Le commissaire européen au logement, Dan Jørgensen, a présenté le plan de Bruxelles pour répondre à la crise. La présentation a eu lieu à Lisbonne, l'une des capitales européennes les plus touchées.
C'est à Lisbonne, actuellement l'une des capitales européennes les plus touchées par la crise du logement sur le continent, que le commissaire européen au logement, Dan Jørgensen, a entamé sa tournée pour présenter le plan de Bruxelles pour répondre à la crise.
Reçu vendredi par le maire de Lisbonne, Carlos Moedas, le commissaire européen a déclaré qu'avoir un logement "est un droit fondamental" qui ne doit pas être refusé aux citoyens.
"Il s'agit d'un plan qui vise avant tout à créer davantage de logements abordables. Nous avons besoin de villes où les gens normaux qui ont un travail normal - infirmières, enseignants, policiers - puissent se permettre de vivre là où ils travaillent", a expliqué Jørgensen. "Pour moi, pour nous, avoir un logement est un droit de l'homme.
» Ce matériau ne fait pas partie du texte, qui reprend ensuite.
-- ==== Sys2Proof/Machine/Ops.lean ====
section
/-! DEFINITION. The named operations over the state: one part changed, events set, timers started and stopped, journal appends, ring entries and completions. -/

namespace Sys2Proof.Machine

/-- A part of the block changed. -/
def onPort (p : Fin 32) (f : Port → Port) (d : Dev) : Dev := { d with ports := upd d.ports p f }
def onPd (p : Fin 32) (f : PortPd → PortPd) (d : Dev) : Dev := { d with pd := upd d.pd p f }
def onGuard (p : Fin 32) (f : Guard → Guard) (d : Dev) : Dev := { d with guards := upd d.guards p f }
def onLoop (p : Fin 32) (f : Loop → Loop) (d : Dev) : Dev := { d with loops := upd d.loops p f }
def onPhase (n : Fin 64) (f : Phase → Phase) (d : Dev) : Dev := { d with phases := upd d.phases n f }
def onChan (c : Fin 204) (f : Chan → Chan) (d : Dev) : Dev := { d with chans := upd d.chans c f }
def onGroup (g : Fin 25) (f : CalGroup → CalGroup) (d : Dev) : Dev := { d with groups := upd d.groups g f }
def onConv (c : Fin 5) (f : Converter → Converter) (d : Dev) : Dev := { d with convs := upd d.convs c f }
def onFeed (i : Fin 4) (f : Feed → Feed) (d : Dev) : Dev := { d with feeds := upd d.feeds i f }
def onPost (l : Fin 3) (f : Post → Post) (d : Dev) : Dev := { d with posts := upd d.posts l f }
def onLedger (f : Ledger → Ledger) (d : Dev) : Dev := { d with ledger := f d.ledger }
def onTwin (f : Twin → Twin) (d : Dev) : Dev := { d with twin := f d.twin }
def onTmr (f : Timers → Timers) (d : Dev) : Dev := { d with tmr := f d.tmr }
def onAlarm (i : Fin 32) (f : Alarm → Alarm) (d : Dev) : Dev := { d with alarms := upd d.alarms i f }
def onItm (i : Fin 16) (f : Itm → Itm) (d : Dev) : Dev := { d with itms := upd d.itms i f }
def onSource (i : Fin 768) (f : Source → Source) (d : Dev) : Dev := { d with sources := upd d.sources i f }
def onColl (f : Collector → Collector) (d : Dev) : Dev := { d with coll := f d.coll }
def onHost (f : HostIf → HostIf) (d : Dev) : Dev := { d with host := f d.host }
def onRing (r : Fin 16) (f : Ring → Ring) (d : Dev) : Dev := { d with host := { d.host with rings := upd d.host.rings r f } }
def onMaster (m : Fin 5) (f : Master → Master) (d : Dev) : Dev := { d with host := { d.host with masters := upd d.host.masters m f } }
def onNet (f : Net → Net) (d : Dev) : Dev := { d with net := f d.net }
def onUpd (f : Update → Update) (d : Dev) : Dev := { d with upd := f d.upd }
def onFw (s : Fin 4) (f : FwSlot → FwSlot) (d : Dev) : Dev := { d with upd := { d.upd with slots := upd d.upd.slots s f } }
def onStore (f : CfgStore → CfgStore) (d : Dev) : Dev := { d with store := f d.store }
def onJrn (f : Journal → Journal) (d : Dev) : Dev := { d with jrn := f d.jrn }
def onSys (f : Sys → Sys) (d : Dev) : Dev := { d with sys := f d.sys }

/-- The outcome of a command whose effect on the block is a function: the queue stays. -/
def act (f : Dev → Dev) (s : State) : Host.Outcome State Fault Refusal := .next { s with dev := settle s.dev (f s.dev) }

/-! ### The calibration partition -/

/-- A record is written twice, into alternate blocks, each copy under its CRC-32C (15 R575). -/
def Copies.put {α : Type} (bytes : α → List Byte) (v : α) (c : Copies α) : Copies α :=
  let k := crc32c (bytes v)
  { a := some v, crcA := k, b := some v, crcB := k, newB := !c.newB }

/-- A copy whose CRC-32C holds. -/
def goodCopy {α : Type} (bytes : α → List Byte) (v : Option α) (crc : Nat) : Option α := v.filter fun x => crc32c (bytes x) == crc

/-- A reader takes the newer valid copy (15 R575). -/
def Copies.get {α : Type} (bytes : α → List Byte) (c : Copies α) : Option α :=
  let a := goodCopy bytes c.a c.crcA
  let b := goodCopy bytes c.b c.crcB
  if c.newB then b <|> a else a <|> b

/-- The flash gives a copy back wrong: its CRC-32C fails from then on (15 R575). -/
def Copies.spoil {α : Type} (bad : BitVec 2) (c : Copies α) : Copies α :=
  { c with crcA := if bad.getLsbD 0 then c.crcA + 2 ^ 32 else c.crcA, crcB := if bad.getLsbD 1 then c.crcB + 2 ^ 32 else c.crcB }

/-- The records of a PHASE_MAP entry, a PORT, a LOOP and a FEEDS section as bytes under a CRC; their order is the model's (log entry 42). -/
def phaseBytes (c : PhaseCfg) : List Byte := toLe 1 c.port.val ++ toLe 1 (b2n c.busB + 2 * b2n c.sfpol) ++ toLe 2 c.ipeak ++ toLe 2 c.imonGain
def portBytes (c : PortCfg) : List Byte :=
  toLe 1 c.cls ++ toLe 1 c.roles ++ toLe 1 c.pflags.toNat ++ toLe 1 c.offerSet.val ++ toLe 1 c.rp ++ toLe 1 (b2n c.drpol)
    ++ [c.trump, c.debounce, c.ilim, c.gtimer, c.pguard, c.slewSs, c.slewUp, c.slewDn, c.slewOff].flatMap (toLe 2)
def loopBytes (c : LoopCfg) : List Byte :=
  [c.fsw, c.gm, c.rz, c.cz, c.cp, c.slope, c.blank, c.iskip, c.lflags.toNat, c.nRun, c.nStart, c.tHiccup, c.mHiccup, c.iSilent, c.iSenseOfs].flatMap (toLe 2)
def feedBytes (c : FeedCfg) : List Byte :=
  [c.uvRise, c.uvFall, c.ovRise, c.ovFall, c.insDelay, c.insTimeout, c.ilim, c.ftimer, c.pfet, c.tsrc, c.tfet, c.pgVds, c.fflags.toNat, c.rth, c.tau].flatMap (toLe 4)

/-- An optional record as bytes. -/
def optBytes {α : Type} (f : α → List Byte) (x : Option α) : List Byte := match x with | some v => toLe 1 1 ++ f v | none => toLe 1 0

/-- The bytes of the minimal record under its CRC-32C (05 R226). -/
def minRecBytes (r : DieParams) : List Byte :=
  r.phases.toList.flatMap (optBytes phaseBytes) ++ r.ports.toList.flatMap (optBytes portBytes) ++ r.loops.toList.flatMap (optBytes loopBytes)
    ++ r.feeds.toList.flatMap (optBytes feedBytes) ++ toLe 1 (b2n r.twinEn)

/-- The bytes of the list of retired phases under its CRC-32C (05 R224). -/
def retiredBytes (m : BitVec 64) : List Byte := toLe 8 m.toNat
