/-- The end of an attach journalled: a debug accessory's as a SERVICE record (03 R128, 15 R578 class 11). -/
def journalLeave (p : Fin 32) (d : Dev) : Dev :=
  if (d.ports[p]).tc == .debugSrc || (d.ports[p]).tc == .debugSnk then journalEvent 11 (0x8000 + 0x400 * p.val) (tcStat d p) p.val d
  else journalContract p d

/-- A port leaves its attached state (03 R109, R116, R119; 04 R146, R175, R187): everything that belongs to the attach clears. -/
def dropAttach (p : Fin 32) (d : Dev) : Dev :=
  if isAttached (d.ports[p]) then
    let d1 := onlyIf (!(d.pd[p]).leaving) (journalLeave p) (portEvent p 1 d)
    let d2 := stopTimer (.pendingHandEffective p) (vconnEnd p (endContract p (pdAbandon p d1)))
    onPd p (fun x => { x with
        hardResets := 0, discoverTries := 0, target := 0, sentSink := 0, sentSpr := 0, sentEpr := 0, sentPdos := Vector.replicate 11 0, sentLims := Vector.replicate 11 (0, 0)
        rxId := none, txId := 0, txId1 := 0, reach := 0, base := 0, leaving := false, sopSecond := false
        breachTb := none })
      (onPort p (fun q => { q with
        orient := false, source := false, dfp := false, servicePresent := false, minAtt := false, rev := 0, capsSent := 0, hand := 0
        pend := none, cableFinding := 0, cableEpr := false, cableActive := false, vconnOc := false, cableDone := false, cableV := 0
        cableI := 0, cableVid := 0, cablePid := 0, transition := false, swap := false }) d2) |> takeDeferred p
  else takeDeferred p (pdAbandon p (vconnEnd p d))

/-- The Type-C state of a port. -/
def setTc (p : Fin 32) (t : TcState) : Dev → Dev := onPort p fun q => { q with tc := t }

/-- The list of retired phases and its record in the calibration partition (05 R224, 15 R575). -/
def setRetired (m : BitVec 64) : Dev → Dev := onSys fun s => { s with retired := m, retiredRec := s.retiredRec.put retiredBytes m }

/-- A phase retires (05 R223, R224): its legs at mid, the retired-phase list, PORTn_CAP. -/
def retirePhase (n : Fin 64) (why : Nat) (d : Dev) : Dev :=
  if (d.phases[n]).state == .retired then d
  else
    let d1 := onPhase n (fun f => { f with state := .retired, why := why, retire := true, due := false, de := false, skip := false, event := setBit f.event 0 }) d
    let d2 := journalEvent 10 (0x10018 + 0x400 * n.val) 1 n.val (setRetired (d.sys.retired ||| BitVec.ofNat 64 (2 ^ n.val)) d1)
    match portOfPhase d n with
    | some p => updateCap p d2
    | none => d2

/-- Hiccup events and counts of every phase of a port (05 R228, R230). -/
def markPhases (p : Fin 32) (i : Nat) (f : Phase → Phase) (d : Dev) : Dev :=
  forEach (phasesOf d p) (fun n x => onPhase n f (phaseEvent n i x)) d

/-! ### Feeds -/

/-- The hot-swap gate of a feed turns off (07 R274, R289, R291): power-good falls, the fault timer clears. -/
def gateOff (f : Fin 4) (d : Dev) : Dev :=
  let x := d.feeds[f]
  let d1 := stopTimers [.feedFaultTimerExpiry f, .insTimeoutExpiry f, .insDelayExpiry f] d
  let d2 := onFeed f (fun x => { x with
    limiting := false, foldback := false, timer := { count := 0, since := d.tmr.tb, up := false }, pg := false, pgWarn := false
    diodeOn := x.diodeOn && (feedCfg d f).fflags.getLsbD 0 }) d1
  onlyIf x.pg (feedEvent f 1) d2

/-- A feed latches off (07 R276, R277). -/
def latchFeed (f : Fin 4) (why : Nat) (d : Dev) : Dev :=
  onFeed f (fun x => { x with state := .latched, latchWhy := why, trips := inc8 x.trips, event := setBit x.event 4 }) (gateOff f d)

/-- A feed returns to WAIT (07 R277). -/
def feedToWait (f : Fin 4) (d : Dev) : Dev := onFeed f (fun x => { x with state := .wait }) (gateOff f d)

/-- FVIN of a feed lies in its window with VGD above 10.5 V: DELAY starts (07 R277, R278). -/
def feedTryDelay (f : Fin 4) (d : Dev) : Dev :=
  let x := d.feeds[f]
  if x.state == .wait && x.inWindow && d.sys.vgdStart && d.sys.mode != .standby && !d.sys.tempTrip[5] && !extest d then
    startTimer (.insDelayExpiry f) (ticksOfMs (feedCfg d f).insDelay) (onFeed f (fun x => { x with state := .delay }) d)
  else d

end Sys2Proof.Machine
end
Avoir un logement, c'est plus qu'un toit au-dessus de la tête, c'est la base de votre vie, c'est ce qui vous donne un avenir".
Annoncé en décembre 2025, le plan européen repose sur des piliers tels que l'augmentation de l'offre, l'attraction des investissements sur une plateforme commune avec les autorités publiques et le secteur privé, et la prise en compte de l'impact des locations de courte durée. Dans ce dernier cas, il s'agit de lignes directrices et le dernier mot reviendra toujours aux autorités locales, a confirmé le commissaire européen.
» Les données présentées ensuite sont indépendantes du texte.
/-- A port enters ErrorRecovery (03 R105, R107): everything off for tErrorRecovery; in minimal mode its edge die does so by itself
(03 R123). A port being disabled, Disabled or in ErrorRecovery stays as it is. -/
def errorRecovery (p : Fin 32) (why : Nat) (d : Dev) : Dev :=
  let q := d.ports[p]
  if !hasPort d p || q.tc == .disabled || q.tc == .errorRecovery || (d.pd[p]).disabling then d
  else
    let d1 := stopTimers (tcTimers p) d
    let d2 := stopTimer (.hiccupOffTimeExpiry p) (presentOpen p (onLoop p (fun l => { l with hiccup := false }) (stopByHub p why d1)))
    let d3 := startTimer (.terrorrecoveryExpiry p) (ticksOfMs 30) d2
    if q.tc == .minimal then onlyIf q.minAtt (portEvent p 1) (onPort p (fun q => { q with minAtt := false, source := false, dfp := false }) d3)
    else
      let was := isSrcAttached q.tc
      let d4 := setTc p .errorRecovery (dropAttach p d3)
      if was then divide d4 else d4

/-- VBUS of a leaving port is below vSafe0V: the detach is complete (03 R107, R114). -/
def finishDetach (p : Fin 32) (d : Dev) : Dev := toUnattached p (dropAttach p (stopByHub p 0 d))

/-- A sink detached (03 R114; log entry 35): the exchange ends, VCONN opens, the off-ramp runs with the guard closed, and the hands are divided. -/
def startDetach (p : Fin 32) (d : Dev) : Dev :=
  let d1 := vconnEnd p (endContract p (pdAbandon p (journalContract p d)))
  let d2 := stopTimer (.hiccupOffTimeExpiry p) (stopTimer (.pendingHandEffective p) d1)
  let d3 := onLoop p (fun l => { l with hiccup := false }) (onPort p (fun q => { q with hand := 0, pend := none }) d2)
  let d4 := divide (offRamp p (onPd p (fun x => { x with leaving := true }) d3))
  if vbusLow d4 p then finishDetach p d4 else d4

/-- A port enters Disabled (03 R125, R127, 04 R162): guard open, fence cleared, discharge unless it was sink, latches and counts of
hiccups and re-arms cleared. -/
def enterDisabled (p : Fin 32) (high : Bool) (d : Dev) : Dev :=
  let q := d.ports[p]
  let sink := isSnkAttached q.tc
  let was := isSrcAttached q.tc
  let d1 := stopTimers (.portDisableTimeout p :: .hiccupOffTimeExpiry p :: .hiccupAgeOut p :: tcTimers p) d
  let d2 := clearFence p (clearGuard p (stopByHub p 0 (dropAttach p d1)))
  let d3 := onLoop p (fun l => { l with hc := 0, hiccup := false, latched := false, lc := 0 }) d2
  let d4 := presentOpen p (onPort p (fun q => { q with tc := .disabled, startFail := false, vbusHigh := high, enabled := false, minAtt := false }) d3)
  let d5 := discharge p (!sink) (onPd p (fun x => { x with disabling := false, leaving := false }) d4)
  let d6 := forEach (d5.host.jobs.filter fun j => j.opcode == opPortDisable && j.port == some p)
    (fun j x => complete j.ref j.opcode .done [if high then 1 else 0] x) d5
  if was then divide d6 else d6
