-- ==== Sys2Proof/Machine/Access.lean ====
section
/-! DEFINITION. Who may write what (00 R7, R8; 12 R459, R460): the owner's writes, bound writes, refusals. -/

namespace Sys2Proof.Machine

/-- A master is the owner (12 R491). -/
def isOwner (d : Dev) (m : Fin 5) : Bool := d.host.owner == some m

/-- A write is refused (12 R460): counted, and REFUSED stands in the status byte of the transaction. -/
def refuse (m : Fin 5) : Dev → Dev := onMaster m fun x => { x with refused := inc8 x.refused, status := x.status ||| 2 }

/-- A read of an unmapped word (12 R461): 0, with UNMAPPED. -/
def unmappedRead (m : Fin 5) : Dev → Dev := onMaster m fun x => { x with reply := [0], status := x.status ||| 4 }

/-- A write that only the owner may make (00 R7 RW, W1C, W1S, WO). -/
def ownerWrite (m : Fin 5) (f : Dev → Dev) (d : Dev) : Dev := if isOwner d m then f d else refuse m d

/-- A write bound to one master (12 R459). -/
def boundWrite (b : Option (Fin 5)) (m : Fin 5) (f : Dev → Dev) (d : Dev) : Dev := if b == some m then f d else refuse m d

/-- A write of an RWD register (00 R7): the owner's, while its block is disabled. -/
def disabledWrite (m : Fin 5) (off : Bool) (f : Dev → Dev) (d : Dev) : Dev := if isOwner d m && off then f d else refuse m d

/-- W1C and W1S (00 R7). -/
def w1c (old v : Word) : Word := old &&& ~~~ v
def w1s (old v : Word) : Word := old ||| v

end Sys2Proof.Machine
end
"Nous allons présenter une proposition sur les locations de courte durée qui sera basée sur la définition de zones de logement sous pression. Dans ces zones, vous aurez alors la possibilité d'utiliser différents instruments politiques pour résoudre le problème. Nous ne forcerons aucune ville à faire quoi que ce soit, ce sera toujours aux autorités locales de décider si c'est possible ou non", a-t-il expliqué.
Le Portugal connaît une grave crise du logement, où les prix et les loyers ont fortement augmenté.
Bruxelles estime que les prix des logements dans le pays sont surévalués de 25 %, soit le pourcentage le plus élevé de l'Union européenne.